- The removal of the entire Board would constitute an event of default under the standard terms of CommonWealth’s bank loan agreements. This event of default would allow the bank creditors to accelerate their loans and cancel their commitments to make future loans. CommonWealth has $735 million of bank loans outstanding at this time. 1
- Under applicable law, only the CommonWealth Board may declare dividends. If the Related/Corvex consent solicitation succeeds, there would be no CommonWealth Board and dividends to CommonWealth’s preferred and common shareholders would be suspended, at least until a new Board may be elected.
- If the Related/Corvex consent solicitation succeeds, we believe Moody’s and S&P would likely downgrade CommonWealth’s investment grade ratings because of the uncertainty about CommonWealth’s future financial management, because of Related/Corvex’s announced plan to increase debt, and because of Related’s track record of mismanagement of publicly owned real estate companies. Rating Agencies’ downgrades of CommonWealth’s debt would immediately raise the interest cost of CommonWealth’s floating rate debts, and ratings downgrades would make it more difficult and more expensive for CommonWealth to raise future capital, including the capital necessary to cure any defaults which Related/Corvex’s actions cause.

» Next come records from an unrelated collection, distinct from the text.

/-- The queries answer from the part as it stands and change nothing: QUERY_GRID (R11), QUERY_LINK of a dispatch link,
a radio link and a crane link with the fields of R131 and R154, QUERY_CARRIER of NONE and of a registered carrier with
the fields of R73 and R78, QUERY_CRANE of NONE and of a crane with those of R116, and QUERY_SEGMENT with those of R46:
lane and bay, the static record (R2), the dynamic record (R17), picture code (R18), pending entries and route.
QUERY_LINK of any other selector is refused BAD_VALUE, QUERY_CARRIER and QUERY_CRANE of an unknown id UNKNOWN_CARRIER
and UNKNOWN_CRANE; that a refusal for which the rule names no detail has an empty one is log entry 35.
The widths of values that no request field carries, and how an absent value is sent, are log entry 9; that the
segments held count those FROZEN log entry 43; how the lock reasons of a slot segment are given log entry 49; that the
id NONE stands as the sweep's next id while no sweep runs log entry 59; that any other value keeps its place when it
is absent log entry 65; and the order of the cranes of a lock log entry 66. -/
def Obligations.QueriesAnswerAndChangeNothing : Prop :=
  (∀ (s u : State) (l : DLink), u = s.taken l → s.hasRoom l →
    exec (.queryGrid l) s = .next (u.answered l (accept 0x25 false
      ([.byte u.grid.lanes, .byte u.grid.bays, .half (u.grid.lanes * u.grid.bays),
        .half ((List.range (u.grid.lanes * u.grid.bays)).filter (fun i => (u.grid.record i).usable)).length,
        .half ((List.range (u.grid.lanes * u.grid.bays)).filter (fun i =>
          (u.grid.record i).usable && decide ((u.grid.record i).kind = .gate))).length]
        ++ resultVals u.cfg.validate))) ∧
    (∀ c, c ≠ 65535 → u.carrier? c = none →
      exec (.queryCarrier l c) s = .next (u.answered l ⟨0x33, .refused, .unknownCarrier, false, []⟩)) ∧
    (∀ k, k ≠ 65535 → 8 ≤ k →
      exec (.queryCrane l k) s = .next (u.answered l ⟨0x36, .refused, .unknownCrane, false, []⟩)) ∧
    (∀ sel, 14 ≤ sel → exec (.queryLink l sel) s = .next (u.answered l ⟨0x22, .refused, .badValue, false, []⟩)) ∧
    (∀ (m : DLink) (d : DispatchLink), d = u.dlink m →
      exec (.queryLink l m.key) s = .next (u.answered l (accept 0x22 false
        [.byte (if d.up then 1 else 0), .half (u.dtimeout m), timerVal? d.timer, .byte (if d.tx = .idle then 0 else 1),
          .byte d.replies.length, .byte d.notifs.length, .half d.dropCount, .byte (if u.lossSince = none then 0 else 1),
          .half d.good, .half d.crcErrors, .half d.badKinds, .half d.overruns, .half d.discarded]))) ∧
    (∀ (r : Nat) (x : RadioLink), r < 4 → x = u.radio r →
      exec (.queryLink l (r + 2)) s = .next (u.answered l (accept 0x22 false
        [.half x.good, .half x.crcErrors, .half x.duplicates, .half x.unusable,
          .byte (if (u.radioCfg r).configured then 1 else 0), .half (u.radioCfg r).timeout,
          .byte (match x.state with | .down => 0 | .up => 1 | .unconfigured => 2), timerVal? x.timer,
          .byte (if x.sending = none then 0 else 1), .byte x.urgent.length, .byte x.normal.length,
          .byte (u.learning.rows.filter (fun e => decide (e.2.link = r))).length, .byte u.cfg.aging,
          .byte u.learning.rows.length, .half ((u.flush.map (fun f => f.next)).getD 65535)]))) ∧
    (∀ k, k < 8 → exec (.queryLink l (k + 6)) s = .next (u.answered l (accept 0x22 false
      [.byte (if (u.craneCfg k).present then 1 else 0), .byte (u.crane k).state.code, timerVal? (u.crane k).timer,
        .half (u.crane k).frames, .half (u.craneLink k).crcErrors, .half (u.craneLink k).unusable]))) ∧
    exec (.queryCarrier l 65535) s = .next (u.answered l (accept 0x33 false
      ([.byte u.carriers.rows.length] ++
        [CarrierState.offline, .away, .idle, .authorized, .emergency, .missing, .lost].map (fun st =>
          .byte (u.carriers.rows.filter (fun x => decide (x.2.state = st))).length) ++ [.half u.unregistered]))) ∧
    exec (.queryCrane l 65535) s = .next (u.answered l (accept 0x36 false
      ([CraneState.offline, .standing, .travelling, .halted, .linkLost].map (fun st =>
        .byte ((List.range 8).filter (fun k => (u.craneCfg k).present &&
          decide ((u.crane k).state = st))).length))))) ∧
  (∀ (s u : State) (l : DLink) (c : Nat) (x : Carrier) (held : List Nat) (place : Option Nat), u = s.taken l →
    s.hasRoom l → u.segs.Sorted → u.carrier? c = some x → c ≠ 65535 →
    (∀ i, i ∈ held ↔ (u.seg i).holder = some (.carrier c)) → held.Nodup →
    (∀ before e after, u.waiting = before ++ e :: after → e.carrier = c → (∀ y ∈ before, y.carrier ≠ c) →
      place = some (before.length + 1)) →
    ((∀ y ∈ u.waiting, y.carrier ≠ c) → place = none) →
    exec (.queryCarrier l c) s = .next (u.answered l (accept 0x33 false
      ([.byte (u.classOf c), .half x.applied.maxSpeed, .half x.applied.decel, .half x.applied.margin,
          .half x.applied.latency, .half x.applied.period, .byte x.applied.window, .half x.applied.grace,
          .byte x.applied.early.code, .byte x.applied.overTol, .byte x.applied.stopTol,
          .byte x.state.code, .byte ((x.prior.map (fun p => p.code)).getD 255), byteVal? (x.cause.map (fun q => q.code)),
          byteVal? x.lastSeq, timerVal? x.timer, timeVal? x.lastTime,
          .half (x.front.getD 65535), .half x.frontRem, .half (x.rear.getD 65535), .half x.speed, .byte x.flags.code,
          timeVal? x.lostSince]
        ++ (match x.sighting with
          | some g => [.half (g.front.getD 65535), .half g.frontRem, .half (g.rear.getD 65535), .half g.speed,
              .byte g.flags.code, .word g.time.toNat]
          | none => [.half 65535, .absent 2, .half 65535, .absent 2, .absent 1, .absent 4])
        ++ [.half x.earlyCount]
        ++ (match x.note with
          | some n => [.byte n.reason.code, .half (n.segment.getD 65535)]
          | none => [.absent 1, .half 65535])
        ++ [.byte held.length, byteVal? ((u.route? c).map (fun t => t.version)),
          byteVal? ((u.route? c).map (fun t => t.list.length)), byteVal? place,
          byteVal? (x.auth.command.map (fun q => q.code)), .half (x.auth.endSeg.getD 65535), .half x.auth.endOff,
          (match x.auth.endPos with | some p => .word p | none => .absent 4), .half x.auth.lastCap,
          .half x.auth.checkCap, halfVal? (x.auth.pendingCap.map (fun p => p.cap)),
          timeVal? (x.auth.pendingCap.map (fun p => p.effective)), .half x.auth.overspeeds])))) ∧
  (∀ (s u : State) (l : DLink) (k : Nat) (g : CraneConfig) (c : Crane), u = s.taken l → s.hasRoom l → k < 8 →
    g = u.craneCfg k → c = u.crane k →
    exec (.queryCrane l k) s = .next (u.answered l (accept 0x36 false
      ([.byte (if g.present then 1 else 0), .byte g.slotLanes.length] ++ g.slotLanes.map Val.byte ++
        [.byte g.waterside, .byte g.landside, .byte g.enable.toNat, .half g.clearance, .half g.ceiling, .byte g.filter,
          .byte g.window, .byte g.fault.code, .byte g.crossing.code, .half g.timeout,
          .byte c.state.code, byteVal? (c.before.map (fun b => b.code)), byteVal? c.bay, byteVal? c.target,
          .byte g.slotLanes.length]
        ++ g.slotLanes.flatMap (fun lane => match c.bay with
          | some b => [.half (lane * u.grid.bays + b), .byte (u.seg (lane * u.grid.bays + b)).picture.code,
              .byte (u.seg (lane * u.grid.bays + b)).lock.rows.length] ++
              (u.seg (lane * u.grid.bays + b)).lock.rows.flatMap (fun q => [.half q.1, .byte q.2.code])
          | none => [.half 65535, .absent 1, .absent 1])
        ++ [byteVal? c.lastSeq, .byte (c.trolley.getD 255), .half c.height, .byte c.flags.code,
          .byte ((c.candidate.map (fun h => h.code)).getD 255), .byte c.count, .byte c.filtered.code]
        ++ (match c.claim with
          | some m => [.byte m.slot, .byte m.phase.code, .word m.start.toNat,
              if m.void = true ∨ m.phase = .inUse then .absent 4
              else .word (m.start + BitVec.ofNat 32 m.window).toNat, .byte (if m.void then 1 else 0)]
          | none => [.absent 1, .absent 1, .absent 4, .absent 4, .absent 1])
        ++ [.byte (if c.episode then 1 else 0), .byte c.faultRun, timerVal? c.timer, .half c.frames, .half c.repeats,
          .half c.implausible])))) ∧
  (∀ (s u : State) (l : DLink) (i : Nat), u = s.taken l → s.hasRoom l →
    (u.grid.lanes * u.grid.bays ≤ i →
      exec (.querySegment l i) s = .next (u.answered l ⟨0x2C, .refused, .badSegment, false, []⟩)) ∧
    (i < u.grid.lanes * u.grid.bays → ∀ (x : SegStatic) (y : SegDyn) (party : Option Party → List Val)
        (extra : List Val), x = u.grid.record i → y = u.seg i →
      party none = [.byte 0, .half 65535] → (∀ c, party (some (.carrier c)) = [.byte 1, .half c]) →
      (∀ k, party (some (.crane k)) = [.byte 2, .half k]) →
      ((∀ c r, (u.seg i).holder = some (.carrier c) → u.route? c = some r → extra =
          [byteVal? (r.list.findIdx? (fun x => decide (x = i))), .byte r.version, .half r.tag, .byte r.origin.key]) ∧
        ((∀ c, (u.seg i).holder = some (.carrier c) → u.route? c = none) → extra = [])) →
      exec (.querySegment l i) s = .next (u.answered l ⟨0x2C, .accepted, .none_, false,
        [.byte (i / u.grid.bays), .byte (i - u.grid.bays * (i / u.grid.bays)),
          .byte (if x.usable then 1 else 0), .byte (match x.kind with | .lane => 0 | .gate => 1), .half x.length,
          .half x.limit, .byte (if x.crossNext then 1 else 0),
          .byte ((if x.dlc then 1 else 0) + (if x.rlc then 2 else 0))]
        ++ (match y.hold with
          | .free => [.byte 0] ++ party none ++ [.absent 1]
          | .held p k => [.byte 1] ++ party (some p) ++
              [.byte (match k with | .route => 0 | .standing => 1 | .leg => 2 | .travel => 3)]
          | .frozen p k => [.byte 2] ++ party (some p) ++
              [.byte (match k with | .route => 0 | .standing => 1 | .leg => 2 | .travel => 3)])
        ++ [.byte y.lock.rows.length] ++ y.lock.rows.flatMap (fun q => [.half q.1,
          .byte ((if q.2.claim then 1 else 0) + (if q.2.violation then 2 else 0) + (if q.2.fault then 4 else 0) +
            (if q.2.link then 8 else 0))])
        ++ [.byte ((if y.oos.block then 1 else 0) + (if y.oos.dlc then 2 else 0) + (if y.oos.rlc then 4 else 0))]
        ++ party y.intruder ++ [.byte y.picture.code,
          .byte (u.waiting.filter (fun e => decide (e.lastBlock = i))).length] ++ extra⟩)))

- According to the terms of CommonWealth’s Series D preferred shares, the removal of the entire CommonWealth Board without cause as proposed by Related/Corvex would be a fundamental change that permits CommonWealth’s series D preferred shares to be converted into common shares at an exchange ratio which would dilute existing common shares.
- Equally important as these financial defaults, if the Related/Corvex consent solicitation succeeds, we believe CommonWealth’s day to day business would suffer. In 2013, CommonWealth executed over 370 leases for approximately 5.2 million square feet of leasable space, and CommonWealth is on a similar pace for 2014. While CommonWealth is without a Board, we fully expect that competing landlords and some tenants would attempt to exploit the uncertainties which would result from removal of the entire Board at the expense of CommonWealth and its shareholders.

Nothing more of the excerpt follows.